*** INFORMATION PROVIDED Section Begins ***
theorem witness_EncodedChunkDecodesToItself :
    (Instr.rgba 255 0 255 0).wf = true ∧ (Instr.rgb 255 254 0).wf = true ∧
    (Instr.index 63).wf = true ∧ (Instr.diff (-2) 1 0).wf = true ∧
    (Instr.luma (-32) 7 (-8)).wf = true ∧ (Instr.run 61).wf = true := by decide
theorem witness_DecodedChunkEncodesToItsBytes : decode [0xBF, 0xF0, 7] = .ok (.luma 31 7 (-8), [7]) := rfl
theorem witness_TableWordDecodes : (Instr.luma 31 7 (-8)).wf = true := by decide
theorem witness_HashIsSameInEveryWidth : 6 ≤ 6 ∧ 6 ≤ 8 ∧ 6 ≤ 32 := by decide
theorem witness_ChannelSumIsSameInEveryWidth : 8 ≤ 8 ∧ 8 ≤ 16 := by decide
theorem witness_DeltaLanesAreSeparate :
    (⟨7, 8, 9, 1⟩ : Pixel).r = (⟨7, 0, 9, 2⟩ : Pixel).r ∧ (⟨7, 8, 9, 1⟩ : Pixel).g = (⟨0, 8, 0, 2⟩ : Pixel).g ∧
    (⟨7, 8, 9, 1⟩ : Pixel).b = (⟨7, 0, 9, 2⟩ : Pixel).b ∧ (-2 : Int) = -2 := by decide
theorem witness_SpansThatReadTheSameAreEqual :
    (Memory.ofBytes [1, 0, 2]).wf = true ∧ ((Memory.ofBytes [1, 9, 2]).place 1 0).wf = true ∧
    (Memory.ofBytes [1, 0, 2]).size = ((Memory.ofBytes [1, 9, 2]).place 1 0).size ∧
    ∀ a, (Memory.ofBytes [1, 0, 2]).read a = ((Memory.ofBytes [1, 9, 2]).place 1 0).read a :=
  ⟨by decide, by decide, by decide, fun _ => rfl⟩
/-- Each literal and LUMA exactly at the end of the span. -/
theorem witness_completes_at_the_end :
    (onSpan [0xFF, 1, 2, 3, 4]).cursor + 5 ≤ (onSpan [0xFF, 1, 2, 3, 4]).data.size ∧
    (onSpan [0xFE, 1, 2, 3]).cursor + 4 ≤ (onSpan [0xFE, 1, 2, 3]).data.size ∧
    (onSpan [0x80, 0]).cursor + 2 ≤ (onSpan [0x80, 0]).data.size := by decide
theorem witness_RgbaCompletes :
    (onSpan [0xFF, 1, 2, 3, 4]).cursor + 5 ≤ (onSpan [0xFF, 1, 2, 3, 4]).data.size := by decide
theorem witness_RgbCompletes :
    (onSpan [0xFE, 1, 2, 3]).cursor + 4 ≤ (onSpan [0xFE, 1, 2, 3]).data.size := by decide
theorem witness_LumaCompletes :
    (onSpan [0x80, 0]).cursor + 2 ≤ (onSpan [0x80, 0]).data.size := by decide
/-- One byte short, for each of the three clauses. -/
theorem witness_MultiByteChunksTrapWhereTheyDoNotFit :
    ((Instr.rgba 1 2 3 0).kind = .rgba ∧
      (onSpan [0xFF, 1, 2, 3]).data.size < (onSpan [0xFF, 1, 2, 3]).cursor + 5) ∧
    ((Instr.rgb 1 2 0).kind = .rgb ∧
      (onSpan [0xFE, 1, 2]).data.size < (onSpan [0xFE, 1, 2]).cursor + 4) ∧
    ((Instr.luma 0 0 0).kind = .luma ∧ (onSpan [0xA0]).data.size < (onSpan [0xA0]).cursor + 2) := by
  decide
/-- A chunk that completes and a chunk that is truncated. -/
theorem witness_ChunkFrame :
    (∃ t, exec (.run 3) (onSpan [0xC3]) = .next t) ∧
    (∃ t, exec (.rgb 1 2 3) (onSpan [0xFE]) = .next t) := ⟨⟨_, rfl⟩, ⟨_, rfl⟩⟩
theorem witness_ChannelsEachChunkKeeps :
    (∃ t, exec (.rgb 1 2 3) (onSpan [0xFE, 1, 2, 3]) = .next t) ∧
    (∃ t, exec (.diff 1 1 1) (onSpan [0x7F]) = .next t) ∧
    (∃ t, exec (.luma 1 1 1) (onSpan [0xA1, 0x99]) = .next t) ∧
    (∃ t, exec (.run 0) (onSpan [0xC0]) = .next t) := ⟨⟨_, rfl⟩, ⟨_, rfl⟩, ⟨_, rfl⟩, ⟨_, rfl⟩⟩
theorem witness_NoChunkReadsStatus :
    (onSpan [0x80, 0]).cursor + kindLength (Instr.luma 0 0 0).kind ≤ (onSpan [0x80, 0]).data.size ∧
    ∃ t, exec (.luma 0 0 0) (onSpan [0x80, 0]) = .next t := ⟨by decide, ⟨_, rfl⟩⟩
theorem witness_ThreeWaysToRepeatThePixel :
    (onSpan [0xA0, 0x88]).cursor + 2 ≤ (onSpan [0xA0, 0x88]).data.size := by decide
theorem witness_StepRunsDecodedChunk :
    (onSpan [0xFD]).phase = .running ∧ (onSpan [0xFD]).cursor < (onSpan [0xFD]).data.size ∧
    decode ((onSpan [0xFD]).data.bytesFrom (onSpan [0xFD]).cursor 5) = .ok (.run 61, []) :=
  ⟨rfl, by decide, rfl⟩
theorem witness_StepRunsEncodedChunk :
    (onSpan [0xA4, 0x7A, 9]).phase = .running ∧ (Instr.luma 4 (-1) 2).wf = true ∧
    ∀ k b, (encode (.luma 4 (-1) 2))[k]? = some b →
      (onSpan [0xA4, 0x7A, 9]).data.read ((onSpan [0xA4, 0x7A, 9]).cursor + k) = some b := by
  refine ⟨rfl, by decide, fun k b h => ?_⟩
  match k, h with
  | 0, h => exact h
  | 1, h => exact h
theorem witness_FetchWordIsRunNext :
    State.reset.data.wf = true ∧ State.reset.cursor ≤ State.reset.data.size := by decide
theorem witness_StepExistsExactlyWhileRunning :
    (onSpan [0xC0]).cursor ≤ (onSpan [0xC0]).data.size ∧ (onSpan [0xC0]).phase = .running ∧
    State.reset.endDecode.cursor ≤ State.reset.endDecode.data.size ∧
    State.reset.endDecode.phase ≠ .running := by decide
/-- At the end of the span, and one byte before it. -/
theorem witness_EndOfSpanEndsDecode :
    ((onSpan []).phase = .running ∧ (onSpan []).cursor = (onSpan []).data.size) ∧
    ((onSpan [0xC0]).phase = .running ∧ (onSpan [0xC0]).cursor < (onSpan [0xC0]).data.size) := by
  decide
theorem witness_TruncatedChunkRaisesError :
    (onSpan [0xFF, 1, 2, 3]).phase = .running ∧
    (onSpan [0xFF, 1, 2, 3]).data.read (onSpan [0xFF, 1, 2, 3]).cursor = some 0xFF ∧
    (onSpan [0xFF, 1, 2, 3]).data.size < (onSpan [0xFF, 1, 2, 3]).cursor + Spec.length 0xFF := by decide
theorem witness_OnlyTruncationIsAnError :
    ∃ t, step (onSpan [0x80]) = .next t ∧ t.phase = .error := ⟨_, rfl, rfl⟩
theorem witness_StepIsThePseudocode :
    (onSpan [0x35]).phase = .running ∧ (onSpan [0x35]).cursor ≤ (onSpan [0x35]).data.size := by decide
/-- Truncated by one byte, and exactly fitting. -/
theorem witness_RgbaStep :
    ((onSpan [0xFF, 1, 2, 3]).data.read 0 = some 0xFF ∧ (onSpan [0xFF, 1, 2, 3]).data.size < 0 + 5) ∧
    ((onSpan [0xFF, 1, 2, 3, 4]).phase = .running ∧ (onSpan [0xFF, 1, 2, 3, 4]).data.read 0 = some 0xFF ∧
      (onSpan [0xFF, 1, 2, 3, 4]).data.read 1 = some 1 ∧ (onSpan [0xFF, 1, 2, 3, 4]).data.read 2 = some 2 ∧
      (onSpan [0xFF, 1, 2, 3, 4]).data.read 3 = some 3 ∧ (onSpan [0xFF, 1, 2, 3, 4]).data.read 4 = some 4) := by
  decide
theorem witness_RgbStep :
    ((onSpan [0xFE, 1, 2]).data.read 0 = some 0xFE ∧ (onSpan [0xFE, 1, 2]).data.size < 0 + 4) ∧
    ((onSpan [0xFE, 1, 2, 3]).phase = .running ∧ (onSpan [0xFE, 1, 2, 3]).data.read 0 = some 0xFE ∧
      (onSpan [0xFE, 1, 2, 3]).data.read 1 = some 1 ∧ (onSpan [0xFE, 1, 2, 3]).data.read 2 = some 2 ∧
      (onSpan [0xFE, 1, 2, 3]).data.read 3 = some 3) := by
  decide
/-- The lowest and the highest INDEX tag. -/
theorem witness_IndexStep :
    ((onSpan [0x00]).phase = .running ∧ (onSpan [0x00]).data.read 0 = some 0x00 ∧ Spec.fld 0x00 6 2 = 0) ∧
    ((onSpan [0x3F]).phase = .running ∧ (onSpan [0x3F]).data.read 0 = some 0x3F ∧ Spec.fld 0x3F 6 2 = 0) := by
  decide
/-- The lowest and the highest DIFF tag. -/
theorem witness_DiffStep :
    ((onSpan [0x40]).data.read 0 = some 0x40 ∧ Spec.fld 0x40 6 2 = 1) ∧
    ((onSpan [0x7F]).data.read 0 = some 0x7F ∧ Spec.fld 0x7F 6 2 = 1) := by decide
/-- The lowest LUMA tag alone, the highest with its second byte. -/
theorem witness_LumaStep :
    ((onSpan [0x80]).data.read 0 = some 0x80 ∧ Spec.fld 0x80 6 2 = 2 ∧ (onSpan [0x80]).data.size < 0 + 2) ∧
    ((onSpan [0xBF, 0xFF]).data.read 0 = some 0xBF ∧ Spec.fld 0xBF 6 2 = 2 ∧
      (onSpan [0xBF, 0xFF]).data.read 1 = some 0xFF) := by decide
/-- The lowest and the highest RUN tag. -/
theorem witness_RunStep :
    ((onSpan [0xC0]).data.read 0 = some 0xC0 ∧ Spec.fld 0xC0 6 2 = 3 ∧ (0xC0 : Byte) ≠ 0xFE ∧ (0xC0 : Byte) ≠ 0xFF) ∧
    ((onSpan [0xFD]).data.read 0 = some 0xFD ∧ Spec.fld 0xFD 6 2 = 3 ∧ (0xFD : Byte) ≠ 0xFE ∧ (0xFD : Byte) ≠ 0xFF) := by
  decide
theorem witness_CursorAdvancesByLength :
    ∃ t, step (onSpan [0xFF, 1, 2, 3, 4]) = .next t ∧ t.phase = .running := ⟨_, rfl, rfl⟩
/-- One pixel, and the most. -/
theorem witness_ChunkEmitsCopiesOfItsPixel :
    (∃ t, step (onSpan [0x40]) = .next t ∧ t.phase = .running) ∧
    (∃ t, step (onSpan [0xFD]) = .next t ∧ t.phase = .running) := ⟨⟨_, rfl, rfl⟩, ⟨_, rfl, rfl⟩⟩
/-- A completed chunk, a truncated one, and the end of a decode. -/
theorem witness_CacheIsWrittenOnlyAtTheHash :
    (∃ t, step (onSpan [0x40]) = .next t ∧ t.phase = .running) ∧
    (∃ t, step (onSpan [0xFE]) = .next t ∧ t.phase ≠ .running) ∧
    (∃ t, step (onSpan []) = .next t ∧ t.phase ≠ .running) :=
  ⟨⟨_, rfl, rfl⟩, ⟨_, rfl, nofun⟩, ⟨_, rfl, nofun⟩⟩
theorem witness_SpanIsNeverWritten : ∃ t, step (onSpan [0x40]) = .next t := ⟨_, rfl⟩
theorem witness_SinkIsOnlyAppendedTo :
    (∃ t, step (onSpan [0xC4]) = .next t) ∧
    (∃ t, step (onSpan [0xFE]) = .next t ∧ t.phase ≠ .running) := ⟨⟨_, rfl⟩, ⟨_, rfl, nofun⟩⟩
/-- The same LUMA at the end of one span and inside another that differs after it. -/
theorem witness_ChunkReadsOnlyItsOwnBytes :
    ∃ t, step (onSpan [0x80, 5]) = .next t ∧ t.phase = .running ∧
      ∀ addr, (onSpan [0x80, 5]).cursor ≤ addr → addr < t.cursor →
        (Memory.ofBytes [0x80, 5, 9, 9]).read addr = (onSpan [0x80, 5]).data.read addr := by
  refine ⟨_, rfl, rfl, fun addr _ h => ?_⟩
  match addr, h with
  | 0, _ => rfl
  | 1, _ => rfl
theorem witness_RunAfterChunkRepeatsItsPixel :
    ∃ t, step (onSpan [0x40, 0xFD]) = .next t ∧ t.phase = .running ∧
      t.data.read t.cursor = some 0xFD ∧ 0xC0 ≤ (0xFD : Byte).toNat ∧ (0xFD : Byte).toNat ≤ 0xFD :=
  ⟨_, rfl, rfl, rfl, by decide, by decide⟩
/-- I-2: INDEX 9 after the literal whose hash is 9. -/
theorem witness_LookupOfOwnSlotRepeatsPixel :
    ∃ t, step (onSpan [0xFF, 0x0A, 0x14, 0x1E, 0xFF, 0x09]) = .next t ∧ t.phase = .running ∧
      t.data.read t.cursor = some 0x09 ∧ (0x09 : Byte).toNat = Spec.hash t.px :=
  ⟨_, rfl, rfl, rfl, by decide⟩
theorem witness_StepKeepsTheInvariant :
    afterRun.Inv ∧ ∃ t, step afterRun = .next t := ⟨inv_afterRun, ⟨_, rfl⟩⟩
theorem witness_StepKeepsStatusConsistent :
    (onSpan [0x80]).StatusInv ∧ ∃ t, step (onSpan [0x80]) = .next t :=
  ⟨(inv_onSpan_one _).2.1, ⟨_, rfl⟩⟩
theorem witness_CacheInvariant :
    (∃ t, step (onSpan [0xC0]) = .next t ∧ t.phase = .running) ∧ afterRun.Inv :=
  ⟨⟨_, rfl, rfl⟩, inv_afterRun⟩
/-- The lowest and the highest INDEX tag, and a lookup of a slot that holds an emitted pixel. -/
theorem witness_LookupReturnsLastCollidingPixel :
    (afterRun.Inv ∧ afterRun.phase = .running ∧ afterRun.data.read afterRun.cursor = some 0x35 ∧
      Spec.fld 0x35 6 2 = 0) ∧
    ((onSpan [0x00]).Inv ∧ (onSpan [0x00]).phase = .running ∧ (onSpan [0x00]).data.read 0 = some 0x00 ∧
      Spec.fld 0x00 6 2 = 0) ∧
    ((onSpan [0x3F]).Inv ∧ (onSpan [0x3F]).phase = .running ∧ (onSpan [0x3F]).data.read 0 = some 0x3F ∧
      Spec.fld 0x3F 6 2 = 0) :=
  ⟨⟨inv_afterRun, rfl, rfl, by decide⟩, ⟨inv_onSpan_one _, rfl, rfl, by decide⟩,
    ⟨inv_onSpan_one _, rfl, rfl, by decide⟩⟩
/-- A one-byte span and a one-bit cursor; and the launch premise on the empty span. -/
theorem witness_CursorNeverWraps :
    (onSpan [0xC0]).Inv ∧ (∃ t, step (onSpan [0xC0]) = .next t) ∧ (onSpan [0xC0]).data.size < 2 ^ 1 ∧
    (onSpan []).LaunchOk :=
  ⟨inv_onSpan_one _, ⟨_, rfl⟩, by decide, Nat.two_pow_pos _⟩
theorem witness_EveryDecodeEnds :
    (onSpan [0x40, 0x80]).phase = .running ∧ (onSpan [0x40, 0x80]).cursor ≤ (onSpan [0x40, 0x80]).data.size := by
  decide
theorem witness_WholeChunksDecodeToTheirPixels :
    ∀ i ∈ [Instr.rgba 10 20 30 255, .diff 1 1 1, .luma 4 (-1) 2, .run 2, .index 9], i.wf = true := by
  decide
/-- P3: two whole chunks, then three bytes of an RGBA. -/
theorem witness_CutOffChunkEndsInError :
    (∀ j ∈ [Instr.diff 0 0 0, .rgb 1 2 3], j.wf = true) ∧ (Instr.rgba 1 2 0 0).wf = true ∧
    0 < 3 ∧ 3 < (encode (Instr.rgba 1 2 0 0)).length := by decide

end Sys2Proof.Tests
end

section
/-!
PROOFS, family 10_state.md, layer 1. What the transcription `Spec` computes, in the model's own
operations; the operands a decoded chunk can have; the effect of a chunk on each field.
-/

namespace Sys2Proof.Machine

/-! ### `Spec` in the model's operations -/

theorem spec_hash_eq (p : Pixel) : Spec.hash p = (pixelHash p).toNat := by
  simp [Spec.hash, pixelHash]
*** INFORMATION PROVIDED Section Ends ***
*** INFORMATION PROVIDED Section Begins ***
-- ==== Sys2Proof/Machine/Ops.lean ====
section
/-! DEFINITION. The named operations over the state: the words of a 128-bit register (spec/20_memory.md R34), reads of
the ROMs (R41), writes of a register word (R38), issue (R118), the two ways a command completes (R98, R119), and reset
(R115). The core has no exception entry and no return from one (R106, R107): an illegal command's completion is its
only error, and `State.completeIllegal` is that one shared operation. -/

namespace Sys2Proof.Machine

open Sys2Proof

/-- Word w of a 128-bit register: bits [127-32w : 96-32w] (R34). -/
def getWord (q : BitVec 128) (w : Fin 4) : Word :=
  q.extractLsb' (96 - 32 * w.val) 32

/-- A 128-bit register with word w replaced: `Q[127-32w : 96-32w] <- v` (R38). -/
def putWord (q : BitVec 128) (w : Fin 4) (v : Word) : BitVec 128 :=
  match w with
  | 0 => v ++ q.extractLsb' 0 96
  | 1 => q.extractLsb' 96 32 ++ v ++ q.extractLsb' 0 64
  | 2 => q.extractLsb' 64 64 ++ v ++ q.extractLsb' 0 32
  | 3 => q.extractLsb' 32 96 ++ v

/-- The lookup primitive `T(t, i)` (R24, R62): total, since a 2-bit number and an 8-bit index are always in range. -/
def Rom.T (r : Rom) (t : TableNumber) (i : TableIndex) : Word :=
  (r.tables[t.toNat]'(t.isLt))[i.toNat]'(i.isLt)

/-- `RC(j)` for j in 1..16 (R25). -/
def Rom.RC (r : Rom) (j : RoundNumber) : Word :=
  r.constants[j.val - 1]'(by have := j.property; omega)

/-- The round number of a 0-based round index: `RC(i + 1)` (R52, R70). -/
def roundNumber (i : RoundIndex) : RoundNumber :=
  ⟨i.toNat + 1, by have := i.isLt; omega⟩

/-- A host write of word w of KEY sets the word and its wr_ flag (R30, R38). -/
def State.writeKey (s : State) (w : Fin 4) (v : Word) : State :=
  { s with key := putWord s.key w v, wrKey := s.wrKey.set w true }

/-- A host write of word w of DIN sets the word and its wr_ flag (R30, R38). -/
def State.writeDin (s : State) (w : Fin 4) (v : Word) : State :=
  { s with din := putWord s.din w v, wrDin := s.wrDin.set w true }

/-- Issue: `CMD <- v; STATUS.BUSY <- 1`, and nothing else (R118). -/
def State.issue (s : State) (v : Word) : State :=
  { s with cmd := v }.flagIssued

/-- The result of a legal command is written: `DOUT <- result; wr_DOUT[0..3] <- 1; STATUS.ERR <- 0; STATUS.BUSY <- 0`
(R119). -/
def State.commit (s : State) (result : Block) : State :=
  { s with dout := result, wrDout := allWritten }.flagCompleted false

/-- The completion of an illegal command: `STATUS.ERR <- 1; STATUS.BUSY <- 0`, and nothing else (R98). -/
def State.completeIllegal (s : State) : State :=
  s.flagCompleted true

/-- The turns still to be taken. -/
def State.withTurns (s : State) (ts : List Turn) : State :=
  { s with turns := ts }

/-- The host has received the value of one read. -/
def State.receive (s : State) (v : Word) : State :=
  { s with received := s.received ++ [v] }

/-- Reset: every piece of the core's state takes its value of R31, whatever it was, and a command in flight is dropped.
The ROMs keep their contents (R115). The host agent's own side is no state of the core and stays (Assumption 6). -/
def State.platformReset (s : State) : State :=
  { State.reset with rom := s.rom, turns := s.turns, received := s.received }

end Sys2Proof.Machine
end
*** INFORMATION PROVIDED Section Ends ***
Of all the lines above, tally those with the word "highest". Write the total only.

5